Our filtering is semi intelligent, but not all knowing. Let's look at this query:
`g.V().hasLabel("Person").has("name", "Lyndon").has("age", 30).has("location", "Port Alberni")`

If you have a secondary index on `name`, `age`, `location`, and the label, under the hood Aerospike Graph will run a single secondary index query on the secondary index that has the highest cardinality. Note this does not always yield the best result. Let's say `name` was the highest cardinality, but instead of `Lyndon` we had the name `Mohammad`, google estimates there are 150 million people names `Mohammad`, meanwhile there are only about 10-20 thousand people that live in `Port Alberni`.

Another important note, we always assume property filters are more selective than label filters, so a secondary index created on labels will only be used if there are no secondary indexes on the properties used in the query where the label filter is applied.

Quick note:
`g.V().hasLabel("Person").has("name", "Lyndon").has("age", 30).has("location", "Port Alberni").out().has("name", "Grant")`

The has("name", "Grant") will not (under any circumstance) use a sindex. Sindexes can ONLY be used at the start of a traversal.

`g.V().hasLabel("Person").has("name", "Lyndon").has("age", 30).has("location", "Port Alberni").out().where(eq(__.V().has("name", "Grant").in()))`

Something like the above will run a sindex on the anonymous traversal that is injected (this query is just an example, and may not work).

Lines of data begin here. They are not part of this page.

/-- START runs an idle or halted channel from its PC with its low bits cleared; ABORT takes any but an idle one to IDLE, out of every
keystone's list; RESUME runs a stopped one, a MOVE at PROGRESS. A paced burst runs when its line is asserted and the issue arbiter is at its channel,
and is counted; a running channel whose line is not asserted waits. A met condition lets a waiting channel go on. The oldest write acknowledged counts its bytes, a POST write
not while it stands at the post port. A line fetched is held as read, and a
poisoned word halts; a failed one is a bus error. The first bus error stops every running or waiting channel of the engine and no other, and is
recorded; a later one only counts. EVENT_SET, EVENT_CLR, REQ_SW, REG_HI and a ring's owner's head write set what they name.
Shown to complete with its own effect, under these hypotheses alone: start, dmaAbort, resume, pacedBurst, dmaWaitMet, dmaWriteAck,
dmaFetchReturn, busError, eventSet, eventClr, reqSwWrite, regHiWrite, dataRingHead. -/
def Obligations.DmaEngineEvents : Prop :=
  (∀ (req : Fin 14) (sel : BitVec 10) (s : State) (c : Nat), Claims.Hits s req 0x41 sel.toNat 0x000 c →
    (∃ t, exec (.start req sel) s = .next t ∧
      (s.dmaState c = dmaIdle ∨ s.dmaState c = dmaHalted → t.dmaState c = dmaRunning ∧ t.dmaPc c = s.dmaPc c / 8 * 8 ∧
        (t.dch c).loops = [] ∧ (t.dch c).ptr = (s.dch c).ptr) ∧
      (s.dmaState c ≠ dmaIdle → s.dmaState c ≠ dmaHalted → t = s)) ∧
    (∃ t, exec (.dmaAbort req sel) s = .next t ∧ (s.dmaState c = dmaIdle → t = s) ∧
      (s.dmaState c ≠ dmaIdle → t.dmaState c = dmaIdle ∧ t.fld Reg.DMA_CH.STATUS_CODE c = 6 ∧ (t.dch c).mv = none ∧
        ∀ k, c ∉ tget [] t.disp.dmaWait k)) ∧
    (∃ t, exec (.resume req sel) s = .next t ∧ (s.dmaState c ≠ dmaStopped → t = s) ∧
      (s.dmaState c = dmaStopped → t.dmaState c = dmaRunning ∧ t.dmaPc c = s.dmaPc c ∧
        (t.dch c).mv = (s.dch c).mv.map (fun _ => s.fld Reg.DMA_CH.PROGRESS_BYTES c)))) ∧
  (∀ (c : Fin 128) (withdrawn : Bool) (s : State) (w : Nat), s.dmaMay c = true → s.dmaInstr c = some w → s.dmaCheck c w = none →
    (s.dch c).mv.isSome = true → dmaBits w 51 51 = 1 → s.postStands c = false →
    (s.dmaState c = dmaRunning → s.dmaLine (c.val / 32) (dmaBits w 50 45) = false → ∃ t, exec (.pacedBurst c withdrawn) s = .next t ∧
      Claims.WaitsFor c 5 s t ∧ (t.dch c).mv = (s.dch c).mv ∧ t.mem = s.mem) ∧
    (s.dmaLine (c.val / 32) (dmaBits w 50 45) = true → s.dmaTurn c = false → exec (.pacedBurst c withdrawn) s = .next s) ∧
    (s.dmaLine (c.val / 32) (dmaBits w 50 45) = true → s.dmaTurn c = true →
      s.dmaState c = dmaRunning ∨ s.dmaState c = dmaWaiting ∧ s.fld Reg.DMA_CH.STATUS_WAIT_KIND c = 5 →
      let size := 16 * 2 ^ (if 10 ≤ dmaBits w 44 41 then 9 else dmaBits w 44 41)
      ∃ u : State, exec (.pacedBurst c withdrawn) s = .next (u.dmaTransfer c w size) ∧ u.dma = (s.dmaGranted c).dma ∧ u.mem = s.mem ∧
        u.fld Reg.DMA_CH.BURSTS_COUNT c = (s.fld Reg.DMA_CH.BURSTS_COUNT c + 1) % 2 ^ 32 ∧
        u.fld Reg.DMA_CH.WITHDRAWN_COUNT c = (s.fld Reg.DMA_CH.WITHDRAWN_COUNT c + b2n withdrawn) % 2 ^ 32)) ∧
  (∀ (c : Fin 128) (s : State), s.dmaState c = dmaWaiting → s.dmaOn c = true →
    let kind := s.fld Reg.DMA_CH.STATUS_WAIT_KIND c
    let w := (s.dch c).cur.getD 0
    ∃ t, exec (.dmaWaitMet c) s = .next t ∧
      (kind = 0 → ((s.dch c).met = true → Claims.RunsOn c s t) ∧ ((s.dch c).met = false → t = s)) ∧
      (kind = 1 → (s.dmaLine (c.val / 32) (dmaBits w 5 0) = true → Claims.RunsOn c s t) ∧
        (s.dmaLine (c.val / 32) (dmaBits w 5 0) = false → t = s)) ∧
      (kind = 2 → (s.timeReached c (dmaBits w 1 0) = true → Claims.RunsOn c s t) ∧
        (s.timeReached c (dmaBits w 1 0) = false → t = s)) ∧
      (kind = 3 → let r := tget 0 s.disp.dmaRel c
        (r = 0 → t = s) ∧ (r ≠ 0 → t.dmaPc c = (s.dmaPc c + 8) % 2 ^ 40 ∧ tget 0 t.disp.dmaRel c = 0) ∧
        (r = 2 → t.fld Reg.DMA_CH.STATUS_KEY_MARK c = 1 ∧
          t.dmaState c = if dmaBits w 13 13 = 1 then dmaHalted else dmaRunning)) ∧
      (kind = 4 → (s.ringFull (dmaBits w 5 0) = false → t.dmaState c = dmaRunning ∧ t.dmaPc c = s.dmaPc c) ∧
        (s.ringFull (dmaBits w 5 0) = true → t = s))) ∧
  (∀ (c : Fin 128) (s : State) (o : DmaOut) (r : List DmaOut), (s.dch c).outs = o :: r →
    (r = [] ∧ s.postStands c = true → exec (.dmaWriteAck c) s = .next s) ∧ (r ≠ [] ∨ s.postStands c = false →
    ∃ t, exec (.dmaWriteAck c) s = .next t ∧ (t.dch c).outs = r ∧ t.mem = s.mem ∧
    t.pair Reg.DMA_CH.BYTES_LO_COUNT Reg.DMA_CH.BYTES_HI_COUNT c =
      (s.pair Reg.DMA_CH.BYTES_LO_COUNT Reg.DMA_CH.BYTES_HI_COUNT c + o.len) % 2 ^ 48 ∧
    t.fld Reg.DMA_CH.PROGRESS_BYTES c = (s.fld Reg.DMA_CH.PROGRESS_BYTES c + (if o.current then o.len else 0)) % 2 ^ 28)) ∧
  (∀ (c : Fin 128) (s : State) (st : BusStatus) (l : List (Byte × Bool)) (u : State), s.dmaMay c = true → s.dmaState c = dmaRunning →
    (s.dch c).cur = none → s.dmaFetched (c.val / 32) (s.dmaPc c) = none →
    let a := s.dmaPc c / 64 * 64
    s.region a ≠ .csr → s.dmaRead c a 64 = (st, l, u) →
    let b := ((l.take 64).drop (s.dmaPc c % 64)).take 8
    ∃ t, exec (.dmaFetchReturn c) s = .next t ∧ t.dmaPc c = s.dmaPc c ∧
      (st ≠ .ok → tget [] t.dma.errs (c.val / 32) = tget [] s.dma.errs (c.val / 32) ++ [⟨c, 2, a, st.code⟩]) ∧
      (st = .ok → t.dmaFetched (c.val / 32) (s.dmaPc c) = some (leNat (b.map Prod.fst), b.any Prod.snd)) ∧
      (st = .ok → b.any Prod.snd = true → t.dmaState c = dmaHalted ∧ t.fld Reg.DMA_CH.STATUS_CODE c = 8) ∧
      (st = .ok → b.any Prod.snd = false → t.dmaState c = dmaRunning)) ∧
  (∀ (e : Fin 4) (s : State) (r : DmaErr) (l : List DmaErr), tget [] s.dma.errs e = r :: l →
    ∃ t, exec (.busError e) s = .next t ∧ tget [] t.dma.errs e = l ∧ t.fld Reg.DMA.STATUS_ERR e = 1 ∧
      t.fld Reg.DMA.STATUS_ERR_COUNT e = min (2 ^ 16 - 1) (s.fld Reg.DMA.STATUS_ERR_COUNT e + 1) ∧
      (∀ c : Fin 128, c.val / 32 ≠ e.val → t.dmaState c = s.dmaState c) ∧
      (s.fld Reg.DMA.STATUS_STOPPED e = 1 → ∀ c : Fin 128, t.dmaState c = s.dmaState c) ∧
      (s.fld Reg.DMA.STATUS_STOPPED e = 0 →
        t.fld Reg.DMA.ERR_ADDR_LO_ADDR_LO e = r.addr % 2 ^ 32 ∧ t.fld Reg.DMA.ERR_ADDR_HI_ADDR_HI e = r.addr / 2 ^ 32 % 2 ^ 8 ∧
        ∀ c : Fin 128, c.val / 32 = e.val →
          (s.dmaState c = dmaRunning ∨ s.dmaState c = dmaWaiting → t.dmaState c = dmaStopped ∧ t.fld Reg.DMA_CH.STATUS_CODE c = 7) ∧
          (s.dmaState c ≠ dmaRunning → s.dmaState c ≠ dmaWaiting → t.dmaState c = s.dmaState c))) ∧
  (∀ (req : Fin 14) (sel : BitVec 10) (w : Fin 2) (v : Word) (s : State) (e : Nat),
    (Claims.Hits s req 0x40 sel.toNat (0x020 + 4 * w.val) e → ∃ t, exec (.eventSet req sel w v) s = .next t ∧ t.mem = s.mem ∧
      ∀ b : Fin 32, let n := 64 * e + 32 * w.val + b.val
        (v.getLsbD b = true → s.dmaFlag n = true ∨ s.flagWaiters n = [] → t.dmaFlag n = true) ∧
        (v.getLsbD b = false → t.dmaFlag n = s.dmaFlag n)) ∧
    (Claims.Hits s req 0x40 sel.toNat (0x028 + 4 * w.val) e → ∃ t, exec (.eventClr req sel w v) s = .next t ∧ t.mem = s.mem ∧
      ∀ b : Fin 32, let n := 64 * e + 32 * w.val + b.val
        t.dmaFlag n = (s.dmaFlag n && !v.getLsbD b)) ∧
    (Claims.Hits s req 0x40 sel.toNat (0x040 + 4 * w.val) e → ∃ t, exec (.reqSwWrite req sel w v) s = .next t ∧
      t.reg 0x40 e (0x040 + 4 * w.val) = v ∧ t.dma = s.dma ∧ t.mem = s.mem)) ∧
  (∀ (req : Fin 14) (sel : BitVec 10) (v : Word) (s : State) (c : Nat), Claims.Hits s req 0x41 sel.toNat 0x01C c →
    let r := (s.heldFor req 0x41 c 0x014).toNat % 32
    let st := s.dmaState c
    ∃ t, exec (.regHiWrite req sel v) s = .next t ∧
      (st = dmaRunning ∨ st = dmaWaiting ∨ 18 ≤ r → t = s) ∧
      (st = dmaIdle ∨ st = dmaHalted ∨ st = dmaStopped → r < 8 →
        t.dmaReg c r = ((s.heldFor req 0x41 c 0x018).toNat + 2 ^ 32 * v.toNat) % 2 ^ 40)) ∧
  (∀ (fn : Fin 16) (n : Fin 64) (v : BitVec 16) (s : State), ∃ t, exec (.dataRingHead fn n v) s = .next t ∧
    (s.ringSlots n = 0 ∨ s.fld (Reg.DMA.RING_CFG_FN (n.val % 16)) (n.val / 16) ≠ fn.val → t = s) ∧
    (s.ringSlots n ≠ 0 → s.fld (Reg.DMA.RING_CFG_FN (n.val % 16)) (n.val / 16) = fn.val →
      t.fld (Reg.DMA.RING_PTR_HEAD (n.val % 16)) (n.val / 16) = v.toNat ∧
      t.fld (Reg.DMA.RING_PTR_TAIL (n.val % 16)) (n.val / 16) = s.fld (Reg.DMA.RING_PTR_TAIL (n.val % 16)) (n.val / 16)))

end

namespace Sys2Proof.Claims

open Sys2Proof.Machine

Refer to https://aerospike.com/docs/graph/indexing for more information.

## Prefer vertex properties over additional edges

A common thing people like to do when working on a graph is take something that may be a common property to many vertices and make it an edge.

So for example, perhaps an application has the input data of an address, and they want to try to figure out what people might be at that address to serve an advertisement.

Since addresses are generally not unique, and may attach to many vertices, a common way of dealing with this is to attach an address vertex and attach it to each person that has that address.

The problem with this is as your graph grows, you will likely have address supernodes (perhaps a large apartment, or gym, etc). This will cause traversing off these commonly visited places to explode at runtime, causing things to be very slow.

Instead, if you have a property on the vertex, you can use a secondary index to find all vertices that have that property, and then traverse off of that, so instead of storing the edge to address, we can store the address as a property on the vertex, and then use a secondary index to find all vertices that have that property, and then traverse off of that.

The query difference would be from:
`g.V("123 Fake Street").has().in()`
to:
`g.V().has("address", "123 Fake Street")`

Now this is not always possible. In some datasets address may be unique, in others there may be many different addresses associated with the user. In the case that there is only 1 unique address, then this is possible and is a much better way of doing things. In the case that there are many addresses, then this is not possible.

## Summary alternative to Count

Counting vertices was mentioned as a common mistake people make. This is because it enters OLAP territory. We do however have a summary API alternative to this.

Running `g.call("summary")` will return the metadata counters of the graph very quickly. If you want data outside what this returns, you are out of luck unfortunately.